**About this exercise**
Set down exactly the lines below between the line holding "unfold writeEvtCfg" and the line holding "apply writeEvent_keeps |", inclusive; no other line belongs in the answer.

**Items from a dataset**
_____

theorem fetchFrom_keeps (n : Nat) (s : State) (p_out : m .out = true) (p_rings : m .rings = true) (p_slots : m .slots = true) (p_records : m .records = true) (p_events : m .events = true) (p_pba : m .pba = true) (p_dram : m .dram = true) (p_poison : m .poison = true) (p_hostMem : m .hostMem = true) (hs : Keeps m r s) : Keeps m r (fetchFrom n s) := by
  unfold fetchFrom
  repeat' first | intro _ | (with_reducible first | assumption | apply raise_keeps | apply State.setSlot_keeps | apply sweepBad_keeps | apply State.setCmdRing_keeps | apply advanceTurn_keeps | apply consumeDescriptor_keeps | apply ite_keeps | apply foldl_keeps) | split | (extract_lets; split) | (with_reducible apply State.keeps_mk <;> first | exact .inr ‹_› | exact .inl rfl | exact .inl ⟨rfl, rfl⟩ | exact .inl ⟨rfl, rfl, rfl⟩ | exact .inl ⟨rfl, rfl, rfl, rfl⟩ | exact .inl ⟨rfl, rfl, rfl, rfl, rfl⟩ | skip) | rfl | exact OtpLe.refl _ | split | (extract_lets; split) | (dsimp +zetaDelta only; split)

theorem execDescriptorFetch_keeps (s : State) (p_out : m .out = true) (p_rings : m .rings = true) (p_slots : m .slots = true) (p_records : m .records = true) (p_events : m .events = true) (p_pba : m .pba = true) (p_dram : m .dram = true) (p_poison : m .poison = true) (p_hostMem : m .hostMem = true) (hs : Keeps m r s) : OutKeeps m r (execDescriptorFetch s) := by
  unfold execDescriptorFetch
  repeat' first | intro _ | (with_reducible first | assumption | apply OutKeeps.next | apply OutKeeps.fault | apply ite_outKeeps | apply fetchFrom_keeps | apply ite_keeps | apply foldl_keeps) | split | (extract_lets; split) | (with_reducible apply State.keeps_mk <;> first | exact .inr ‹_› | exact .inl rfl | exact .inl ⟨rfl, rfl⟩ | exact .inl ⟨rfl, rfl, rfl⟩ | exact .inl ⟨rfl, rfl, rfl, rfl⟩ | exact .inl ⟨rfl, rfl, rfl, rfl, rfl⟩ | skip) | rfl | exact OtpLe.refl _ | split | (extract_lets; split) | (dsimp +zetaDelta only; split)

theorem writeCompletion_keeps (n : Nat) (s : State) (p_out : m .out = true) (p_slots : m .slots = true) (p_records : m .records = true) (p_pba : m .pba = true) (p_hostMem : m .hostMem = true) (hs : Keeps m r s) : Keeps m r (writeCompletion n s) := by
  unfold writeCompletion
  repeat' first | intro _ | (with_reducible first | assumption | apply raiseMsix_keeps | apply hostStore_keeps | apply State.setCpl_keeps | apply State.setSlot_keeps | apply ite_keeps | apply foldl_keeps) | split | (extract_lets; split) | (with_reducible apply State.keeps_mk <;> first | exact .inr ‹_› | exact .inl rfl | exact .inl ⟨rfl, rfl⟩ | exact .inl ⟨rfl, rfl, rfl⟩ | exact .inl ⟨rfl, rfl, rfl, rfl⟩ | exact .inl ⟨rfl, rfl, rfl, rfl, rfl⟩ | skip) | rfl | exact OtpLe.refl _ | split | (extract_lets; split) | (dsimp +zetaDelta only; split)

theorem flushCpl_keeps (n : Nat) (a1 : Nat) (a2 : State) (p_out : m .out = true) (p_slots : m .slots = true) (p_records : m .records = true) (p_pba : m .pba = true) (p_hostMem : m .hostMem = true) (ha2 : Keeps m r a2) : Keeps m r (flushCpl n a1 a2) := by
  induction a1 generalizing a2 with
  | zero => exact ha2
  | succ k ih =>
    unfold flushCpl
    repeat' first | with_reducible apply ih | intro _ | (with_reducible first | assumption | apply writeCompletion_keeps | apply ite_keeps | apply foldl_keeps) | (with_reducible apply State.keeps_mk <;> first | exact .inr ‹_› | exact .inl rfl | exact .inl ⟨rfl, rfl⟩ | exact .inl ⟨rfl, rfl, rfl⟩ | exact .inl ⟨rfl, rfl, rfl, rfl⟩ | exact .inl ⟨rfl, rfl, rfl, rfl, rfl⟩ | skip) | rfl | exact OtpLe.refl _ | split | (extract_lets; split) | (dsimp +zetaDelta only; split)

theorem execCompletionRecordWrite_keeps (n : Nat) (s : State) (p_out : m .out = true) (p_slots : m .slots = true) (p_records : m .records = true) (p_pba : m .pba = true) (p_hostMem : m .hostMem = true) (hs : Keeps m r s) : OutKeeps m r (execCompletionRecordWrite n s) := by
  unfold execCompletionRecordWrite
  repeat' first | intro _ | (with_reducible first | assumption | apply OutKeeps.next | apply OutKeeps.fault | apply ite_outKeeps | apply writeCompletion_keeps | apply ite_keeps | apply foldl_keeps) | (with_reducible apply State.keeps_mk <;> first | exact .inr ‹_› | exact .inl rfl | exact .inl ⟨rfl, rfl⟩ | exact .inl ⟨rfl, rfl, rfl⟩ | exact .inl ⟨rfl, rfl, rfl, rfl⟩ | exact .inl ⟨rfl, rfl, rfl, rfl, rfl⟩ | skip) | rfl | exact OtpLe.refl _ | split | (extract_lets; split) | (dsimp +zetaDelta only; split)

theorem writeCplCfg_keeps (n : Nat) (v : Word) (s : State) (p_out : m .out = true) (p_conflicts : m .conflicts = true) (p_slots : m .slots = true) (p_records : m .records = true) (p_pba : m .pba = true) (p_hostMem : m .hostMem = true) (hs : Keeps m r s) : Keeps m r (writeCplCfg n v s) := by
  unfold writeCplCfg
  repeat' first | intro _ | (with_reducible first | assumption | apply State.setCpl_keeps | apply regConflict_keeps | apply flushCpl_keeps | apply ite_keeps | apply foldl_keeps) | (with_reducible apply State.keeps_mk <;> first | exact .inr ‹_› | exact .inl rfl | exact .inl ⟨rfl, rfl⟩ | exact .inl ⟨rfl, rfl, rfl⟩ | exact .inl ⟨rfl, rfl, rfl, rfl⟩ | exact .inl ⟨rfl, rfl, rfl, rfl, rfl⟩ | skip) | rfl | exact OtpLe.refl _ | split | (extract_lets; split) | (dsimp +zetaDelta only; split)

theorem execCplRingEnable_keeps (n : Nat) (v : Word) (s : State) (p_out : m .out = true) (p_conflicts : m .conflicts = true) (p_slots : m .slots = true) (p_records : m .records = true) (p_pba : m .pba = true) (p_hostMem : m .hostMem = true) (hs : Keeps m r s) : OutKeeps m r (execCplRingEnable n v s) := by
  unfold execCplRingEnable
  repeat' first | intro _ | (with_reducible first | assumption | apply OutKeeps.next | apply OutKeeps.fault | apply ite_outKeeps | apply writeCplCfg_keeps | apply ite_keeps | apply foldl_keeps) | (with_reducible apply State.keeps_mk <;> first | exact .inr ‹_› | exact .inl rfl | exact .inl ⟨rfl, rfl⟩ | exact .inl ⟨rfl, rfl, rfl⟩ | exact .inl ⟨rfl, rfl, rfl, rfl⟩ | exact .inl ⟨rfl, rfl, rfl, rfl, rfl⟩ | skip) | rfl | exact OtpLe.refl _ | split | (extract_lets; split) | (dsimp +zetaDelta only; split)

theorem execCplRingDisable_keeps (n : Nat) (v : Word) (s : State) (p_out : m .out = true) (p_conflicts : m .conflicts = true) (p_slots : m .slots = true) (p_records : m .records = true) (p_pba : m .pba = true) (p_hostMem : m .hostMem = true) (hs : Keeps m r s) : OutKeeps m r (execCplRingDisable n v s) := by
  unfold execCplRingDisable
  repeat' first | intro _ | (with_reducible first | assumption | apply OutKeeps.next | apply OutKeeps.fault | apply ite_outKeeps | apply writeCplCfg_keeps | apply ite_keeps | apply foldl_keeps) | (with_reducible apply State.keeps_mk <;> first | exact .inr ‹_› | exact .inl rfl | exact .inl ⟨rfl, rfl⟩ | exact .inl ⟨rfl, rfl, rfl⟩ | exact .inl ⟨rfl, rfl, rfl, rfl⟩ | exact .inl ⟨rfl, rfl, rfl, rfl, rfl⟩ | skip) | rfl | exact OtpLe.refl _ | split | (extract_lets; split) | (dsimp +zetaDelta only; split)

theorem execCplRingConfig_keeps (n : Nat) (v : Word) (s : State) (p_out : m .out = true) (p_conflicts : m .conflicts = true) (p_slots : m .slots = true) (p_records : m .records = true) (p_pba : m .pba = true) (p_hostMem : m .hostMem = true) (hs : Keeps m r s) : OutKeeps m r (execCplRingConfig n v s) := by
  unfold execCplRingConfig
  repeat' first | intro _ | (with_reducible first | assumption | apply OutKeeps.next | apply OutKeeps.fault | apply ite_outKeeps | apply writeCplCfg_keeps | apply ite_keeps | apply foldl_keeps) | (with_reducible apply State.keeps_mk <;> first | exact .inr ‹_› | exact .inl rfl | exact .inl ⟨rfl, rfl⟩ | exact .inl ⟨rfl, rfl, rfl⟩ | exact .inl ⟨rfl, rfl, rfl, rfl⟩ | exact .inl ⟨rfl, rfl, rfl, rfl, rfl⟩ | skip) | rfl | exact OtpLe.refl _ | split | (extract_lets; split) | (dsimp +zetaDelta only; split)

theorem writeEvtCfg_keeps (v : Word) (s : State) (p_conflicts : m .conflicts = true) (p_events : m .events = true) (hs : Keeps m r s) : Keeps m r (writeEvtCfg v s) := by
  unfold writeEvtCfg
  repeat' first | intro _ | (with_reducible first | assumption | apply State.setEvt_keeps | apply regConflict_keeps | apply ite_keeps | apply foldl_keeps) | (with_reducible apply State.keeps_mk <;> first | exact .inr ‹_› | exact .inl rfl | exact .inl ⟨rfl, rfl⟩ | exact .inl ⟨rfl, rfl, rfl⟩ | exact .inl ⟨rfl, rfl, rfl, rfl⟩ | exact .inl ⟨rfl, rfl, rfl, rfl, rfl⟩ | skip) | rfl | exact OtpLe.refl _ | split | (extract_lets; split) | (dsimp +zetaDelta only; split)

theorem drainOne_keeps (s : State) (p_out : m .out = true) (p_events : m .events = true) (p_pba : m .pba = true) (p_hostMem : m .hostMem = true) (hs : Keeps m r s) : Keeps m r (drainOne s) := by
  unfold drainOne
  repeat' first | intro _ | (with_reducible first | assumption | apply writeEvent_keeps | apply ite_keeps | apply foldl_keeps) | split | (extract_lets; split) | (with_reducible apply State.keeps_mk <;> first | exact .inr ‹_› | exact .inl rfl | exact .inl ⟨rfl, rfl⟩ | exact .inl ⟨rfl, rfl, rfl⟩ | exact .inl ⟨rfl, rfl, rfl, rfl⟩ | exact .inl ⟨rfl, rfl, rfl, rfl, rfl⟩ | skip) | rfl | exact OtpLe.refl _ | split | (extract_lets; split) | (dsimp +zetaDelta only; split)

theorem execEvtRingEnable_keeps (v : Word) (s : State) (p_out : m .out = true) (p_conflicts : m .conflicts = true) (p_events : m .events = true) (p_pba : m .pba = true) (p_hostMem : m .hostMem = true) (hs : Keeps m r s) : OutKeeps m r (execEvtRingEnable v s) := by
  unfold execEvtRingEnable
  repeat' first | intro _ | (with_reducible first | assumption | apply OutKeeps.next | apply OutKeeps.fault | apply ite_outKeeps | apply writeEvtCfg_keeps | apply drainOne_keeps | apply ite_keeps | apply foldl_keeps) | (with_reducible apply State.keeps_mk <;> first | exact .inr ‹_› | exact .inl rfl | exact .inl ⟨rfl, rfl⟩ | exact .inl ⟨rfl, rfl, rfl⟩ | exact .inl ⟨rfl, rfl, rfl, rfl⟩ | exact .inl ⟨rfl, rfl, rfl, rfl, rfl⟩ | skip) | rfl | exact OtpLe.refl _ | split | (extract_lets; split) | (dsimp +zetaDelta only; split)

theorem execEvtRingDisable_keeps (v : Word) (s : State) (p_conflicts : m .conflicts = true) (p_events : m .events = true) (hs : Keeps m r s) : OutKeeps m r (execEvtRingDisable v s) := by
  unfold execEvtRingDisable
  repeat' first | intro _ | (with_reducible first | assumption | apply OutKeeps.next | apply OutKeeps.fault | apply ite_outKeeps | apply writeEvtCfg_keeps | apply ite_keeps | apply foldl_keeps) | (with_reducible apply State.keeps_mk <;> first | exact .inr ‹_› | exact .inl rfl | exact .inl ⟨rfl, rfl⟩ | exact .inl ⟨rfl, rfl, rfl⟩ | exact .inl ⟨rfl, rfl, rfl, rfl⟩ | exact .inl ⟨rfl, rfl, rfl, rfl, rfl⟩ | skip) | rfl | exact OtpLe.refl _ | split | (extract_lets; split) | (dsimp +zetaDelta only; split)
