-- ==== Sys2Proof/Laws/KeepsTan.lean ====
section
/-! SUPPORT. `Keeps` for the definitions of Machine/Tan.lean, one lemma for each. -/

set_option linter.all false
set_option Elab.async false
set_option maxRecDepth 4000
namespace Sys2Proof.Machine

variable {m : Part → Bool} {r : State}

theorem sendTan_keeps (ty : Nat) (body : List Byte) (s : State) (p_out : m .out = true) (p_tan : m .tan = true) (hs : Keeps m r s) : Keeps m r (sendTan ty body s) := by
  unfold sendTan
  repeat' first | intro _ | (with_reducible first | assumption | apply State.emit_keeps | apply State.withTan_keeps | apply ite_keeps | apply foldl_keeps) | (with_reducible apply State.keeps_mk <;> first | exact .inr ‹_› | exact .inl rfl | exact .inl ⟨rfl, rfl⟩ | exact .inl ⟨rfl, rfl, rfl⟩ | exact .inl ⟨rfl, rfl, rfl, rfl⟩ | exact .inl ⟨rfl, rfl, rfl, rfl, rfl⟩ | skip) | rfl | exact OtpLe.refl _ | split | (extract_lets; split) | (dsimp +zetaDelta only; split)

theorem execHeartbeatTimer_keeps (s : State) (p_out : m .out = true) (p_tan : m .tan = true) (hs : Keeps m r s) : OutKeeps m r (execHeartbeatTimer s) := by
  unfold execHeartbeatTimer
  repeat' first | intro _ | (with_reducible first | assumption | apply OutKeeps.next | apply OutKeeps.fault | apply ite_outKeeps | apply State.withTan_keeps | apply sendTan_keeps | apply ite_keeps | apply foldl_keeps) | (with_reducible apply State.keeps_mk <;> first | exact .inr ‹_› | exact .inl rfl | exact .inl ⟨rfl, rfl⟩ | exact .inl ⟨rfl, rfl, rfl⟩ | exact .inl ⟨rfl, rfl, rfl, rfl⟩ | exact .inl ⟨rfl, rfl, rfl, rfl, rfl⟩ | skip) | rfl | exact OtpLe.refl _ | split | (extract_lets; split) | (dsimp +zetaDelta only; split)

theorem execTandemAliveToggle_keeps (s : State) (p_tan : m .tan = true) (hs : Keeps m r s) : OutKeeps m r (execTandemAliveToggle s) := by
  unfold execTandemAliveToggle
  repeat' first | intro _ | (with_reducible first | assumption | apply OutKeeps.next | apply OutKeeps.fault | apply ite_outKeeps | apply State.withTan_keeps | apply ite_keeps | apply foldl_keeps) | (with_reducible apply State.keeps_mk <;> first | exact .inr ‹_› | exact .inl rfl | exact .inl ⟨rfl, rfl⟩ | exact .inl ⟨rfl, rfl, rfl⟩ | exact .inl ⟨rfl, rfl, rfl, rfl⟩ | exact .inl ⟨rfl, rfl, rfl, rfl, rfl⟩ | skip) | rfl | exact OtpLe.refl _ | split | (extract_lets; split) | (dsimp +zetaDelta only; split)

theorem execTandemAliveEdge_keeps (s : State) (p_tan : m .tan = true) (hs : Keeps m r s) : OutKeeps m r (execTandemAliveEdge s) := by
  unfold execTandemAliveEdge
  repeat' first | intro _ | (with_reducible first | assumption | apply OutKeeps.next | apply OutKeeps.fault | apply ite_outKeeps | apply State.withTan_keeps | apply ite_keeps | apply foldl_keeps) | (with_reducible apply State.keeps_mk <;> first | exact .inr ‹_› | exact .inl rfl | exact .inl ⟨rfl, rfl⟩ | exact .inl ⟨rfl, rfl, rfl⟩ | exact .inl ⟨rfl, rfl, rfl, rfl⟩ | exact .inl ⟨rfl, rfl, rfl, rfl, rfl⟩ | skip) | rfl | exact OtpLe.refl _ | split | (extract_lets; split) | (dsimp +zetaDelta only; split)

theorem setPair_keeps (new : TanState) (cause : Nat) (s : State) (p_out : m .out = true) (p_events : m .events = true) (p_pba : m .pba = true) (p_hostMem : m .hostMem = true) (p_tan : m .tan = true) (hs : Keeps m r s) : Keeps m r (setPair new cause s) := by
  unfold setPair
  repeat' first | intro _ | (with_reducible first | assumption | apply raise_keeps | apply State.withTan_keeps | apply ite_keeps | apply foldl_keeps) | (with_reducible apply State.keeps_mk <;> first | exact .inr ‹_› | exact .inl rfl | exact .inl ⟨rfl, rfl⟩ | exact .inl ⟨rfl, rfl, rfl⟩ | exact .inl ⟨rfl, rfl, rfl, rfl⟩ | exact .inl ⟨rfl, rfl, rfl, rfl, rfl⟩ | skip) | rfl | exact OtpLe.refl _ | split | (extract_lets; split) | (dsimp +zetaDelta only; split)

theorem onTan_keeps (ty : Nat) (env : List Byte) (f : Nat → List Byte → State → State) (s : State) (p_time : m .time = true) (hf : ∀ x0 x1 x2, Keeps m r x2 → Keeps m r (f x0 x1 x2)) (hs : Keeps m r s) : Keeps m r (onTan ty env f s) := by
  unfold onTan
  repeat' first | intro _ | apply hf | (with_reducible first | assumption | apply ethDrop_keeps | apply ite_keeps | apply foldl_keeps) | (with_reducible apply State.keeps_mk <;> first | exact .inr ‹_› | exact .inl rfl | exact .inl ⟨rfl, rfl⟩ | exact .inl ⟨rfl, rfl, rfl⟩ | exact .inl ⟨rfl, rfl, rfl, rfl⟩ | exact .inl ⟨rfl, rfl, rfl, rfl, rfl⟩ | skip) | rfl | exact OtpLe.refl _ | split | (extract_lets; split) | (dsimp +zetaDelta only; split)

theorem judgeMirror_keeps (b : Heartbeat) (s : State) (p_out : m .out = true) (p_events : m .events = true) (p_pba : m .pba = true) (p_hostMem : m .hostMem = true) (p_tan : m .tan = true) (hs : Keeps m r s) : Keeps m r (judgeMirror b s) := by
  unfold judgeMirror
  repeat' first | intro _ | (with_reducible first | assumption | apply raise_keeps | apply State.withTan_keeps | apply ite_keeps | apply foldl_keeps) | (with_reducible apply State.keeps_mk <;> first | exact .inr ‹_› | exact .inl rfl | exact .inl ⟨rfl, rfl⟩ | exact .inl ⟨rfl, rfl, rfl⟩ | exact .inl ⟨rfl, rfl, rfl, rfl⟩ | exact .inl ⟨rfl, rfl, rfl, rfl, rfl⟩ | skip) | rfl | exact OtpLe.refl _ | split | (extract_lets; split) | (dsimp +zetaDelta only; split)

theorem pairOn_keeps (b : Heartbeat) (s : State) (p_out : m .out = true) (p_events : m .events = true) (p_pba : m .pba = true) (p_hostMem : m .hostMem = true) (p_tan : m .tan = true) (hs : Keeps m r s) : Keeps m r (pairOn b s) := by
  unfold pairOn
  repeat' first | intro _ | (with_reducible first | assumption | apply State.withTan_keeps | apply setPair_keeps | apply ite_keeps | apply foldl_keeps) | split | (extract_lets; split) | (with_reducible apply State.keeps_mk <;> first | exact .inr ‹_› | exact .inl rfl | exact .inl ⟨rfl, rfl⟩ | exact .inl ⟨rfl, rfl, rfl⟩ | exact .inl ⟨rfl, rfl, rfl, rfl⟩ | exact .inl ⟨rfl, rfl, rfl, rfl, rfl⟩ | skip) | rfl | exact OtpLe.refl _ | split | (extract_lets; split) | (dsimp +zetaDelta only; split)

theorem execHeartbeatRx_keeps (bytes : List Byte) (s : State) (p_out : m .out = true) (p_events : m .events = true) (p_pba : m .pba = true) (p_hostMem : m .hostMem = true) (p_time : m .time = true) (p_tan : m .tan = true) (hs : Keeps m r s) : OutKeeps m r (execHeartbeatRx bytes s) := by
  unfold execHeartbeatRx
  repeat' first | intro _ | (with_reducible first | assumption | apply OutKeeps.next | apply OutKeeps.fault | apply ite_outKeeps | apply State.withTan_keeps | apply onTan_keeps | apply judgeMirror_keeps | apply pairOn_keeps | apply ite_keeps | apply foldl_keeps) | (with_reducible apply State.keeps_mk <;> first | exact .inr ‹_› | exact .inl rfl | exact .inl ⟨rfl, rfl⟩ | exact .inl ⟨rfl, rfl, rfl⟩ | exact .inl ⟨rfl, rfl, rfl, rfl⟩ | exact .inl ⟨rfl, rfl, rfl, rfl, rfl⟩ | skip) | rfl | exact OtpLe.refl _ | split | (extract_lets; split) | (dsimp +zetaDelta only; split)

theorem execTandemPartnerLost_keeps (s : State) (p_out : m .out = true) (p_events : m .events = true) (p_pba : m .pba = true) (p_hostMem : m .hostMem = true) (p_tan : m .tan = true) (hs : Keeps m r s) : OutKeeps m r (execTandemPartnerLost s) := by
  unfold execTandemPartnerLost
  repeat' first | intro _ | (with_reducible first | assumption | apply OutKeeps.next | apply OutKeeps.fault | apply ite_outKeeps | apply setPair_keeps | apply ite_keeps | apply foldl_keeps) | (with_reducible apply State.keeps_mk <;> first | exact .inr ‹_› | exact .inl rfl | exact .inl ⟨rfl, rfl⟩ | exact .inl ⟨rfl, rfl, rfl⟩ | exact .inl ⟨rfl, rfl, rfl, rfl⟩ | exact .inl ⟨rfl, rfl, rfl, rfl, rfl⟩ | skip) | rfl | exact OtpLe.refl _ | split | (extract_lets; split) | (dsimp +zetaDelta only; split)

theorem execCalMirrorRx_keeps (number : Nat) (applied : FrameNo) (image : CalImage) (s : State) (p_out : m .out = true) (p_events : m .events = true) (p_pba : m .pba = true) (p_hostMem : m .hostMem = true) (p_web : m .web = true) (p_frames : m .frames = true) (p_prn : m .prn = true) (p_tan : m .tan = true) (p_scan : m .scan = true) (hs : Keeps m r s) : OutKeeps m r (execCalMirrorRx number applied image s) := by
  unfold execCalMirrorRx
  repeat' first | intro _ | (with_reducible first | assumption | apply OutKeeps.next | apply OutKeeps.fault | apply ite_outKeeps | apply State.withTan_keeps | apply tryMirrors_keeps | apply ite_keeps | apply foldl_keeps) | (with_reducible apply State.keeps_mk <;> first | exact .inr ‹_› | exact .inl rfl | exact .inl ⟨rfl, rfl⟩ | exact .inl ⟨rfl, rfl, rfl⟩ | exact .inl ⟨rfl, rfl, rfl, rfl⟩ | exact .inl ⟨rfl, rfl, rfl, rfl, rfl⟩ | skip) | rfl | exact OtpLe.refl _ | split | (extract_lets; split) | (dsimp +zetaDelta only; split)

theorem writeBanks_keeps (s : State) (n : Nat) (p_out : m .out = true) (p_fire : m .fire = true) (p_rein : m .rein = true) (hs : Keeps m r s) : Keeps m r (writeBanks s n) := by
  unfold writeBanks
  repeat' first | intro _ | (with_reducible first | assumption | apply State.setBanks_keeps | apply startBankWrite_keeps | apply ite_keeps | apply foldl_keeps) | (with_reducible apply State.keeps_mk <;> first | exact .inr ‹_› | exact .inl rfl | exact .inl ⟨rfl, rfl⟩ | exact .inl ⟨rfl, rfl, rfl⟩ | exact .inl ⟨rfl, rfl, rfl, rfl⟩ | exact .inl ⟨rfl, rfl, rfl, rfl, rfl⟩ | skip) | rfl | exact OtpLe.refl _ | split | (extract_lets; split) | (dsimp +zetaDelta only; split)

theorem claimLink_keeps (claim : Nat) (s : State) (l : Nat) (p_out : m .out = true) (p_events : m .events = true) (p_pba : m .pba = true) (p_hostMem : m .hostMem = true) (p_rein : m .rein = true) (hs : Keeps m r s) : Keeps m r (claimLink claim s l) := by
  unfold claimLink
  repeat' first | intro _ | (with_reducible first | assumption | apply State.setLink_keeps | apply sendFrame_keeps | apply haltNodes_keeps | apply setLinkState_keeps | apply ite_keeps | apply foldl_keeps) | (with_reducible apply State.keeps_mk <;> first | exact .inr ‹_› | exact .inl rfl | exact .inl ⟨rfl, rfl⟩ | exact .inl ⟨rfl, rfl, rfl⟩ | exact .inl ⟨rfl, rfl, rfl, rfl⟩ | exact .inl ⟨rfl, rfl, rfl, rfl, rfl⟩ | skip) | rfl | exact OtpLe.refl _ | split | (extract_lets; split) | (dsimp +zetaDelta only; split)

_____

**Output of the task**
  unfold writeEvtCfg
  repeat' first | intro _ | (with_reducible first | assumption | apply State.setEvt_keeps | apply regConflict_keeps | apply ite_keeps | apply foldl_keeps) | (with_reducible apply State.keeps_mk <;> first | exact .inr ‹_› | exact .inl rfl | exact .inl ⟨rfl, rfl⟩ | exact .inl ⟨rfl, rfl, rfl⟩ | exact .inl ⟨rfl, rfl, rfl, rfl⟩ | exact .inl ⟨rfl, rfl, rfl, rfl, rfl⟩ | skip) | rfl | exact OtpLe.refl _ | split | (extract_lets; split) | (dsimp +zetaDelta only; split)

theorem drainOne_keeps (s : State) (p_out : m .out = true) (p_events : m .events = true) (p_pba : m .pba = true) (p_hostMem : m .hostMem = true) (hs : Keeps m r s) : Keeps m r (drainOne s) := by
  unfold drainOne
  repeat' first | intro _ | (with_reducible first | assumption | apply writeEvent_keeps | apply ite_keeps | apply foldl_keeps) | split | (extract_lets; split) | (with_reducible apply State.keeps_mk <;> first | exact .inr ‹_› | exact .inl rfl | exact .inl ⟨rfl, rfl⟩ | exact .inl ⟨rfl, rfl, rfl⟩ | exact .inl ⟨rfl, rfl, rfl, rfl⟩ | exact .inl ⟨rfl, rfl, rfl, rfl, rfl⟩ | skip) | rfl | exact OtpLe.refl _ | split | (extract_lets; split) | (dsimp +zetaDelta only; split)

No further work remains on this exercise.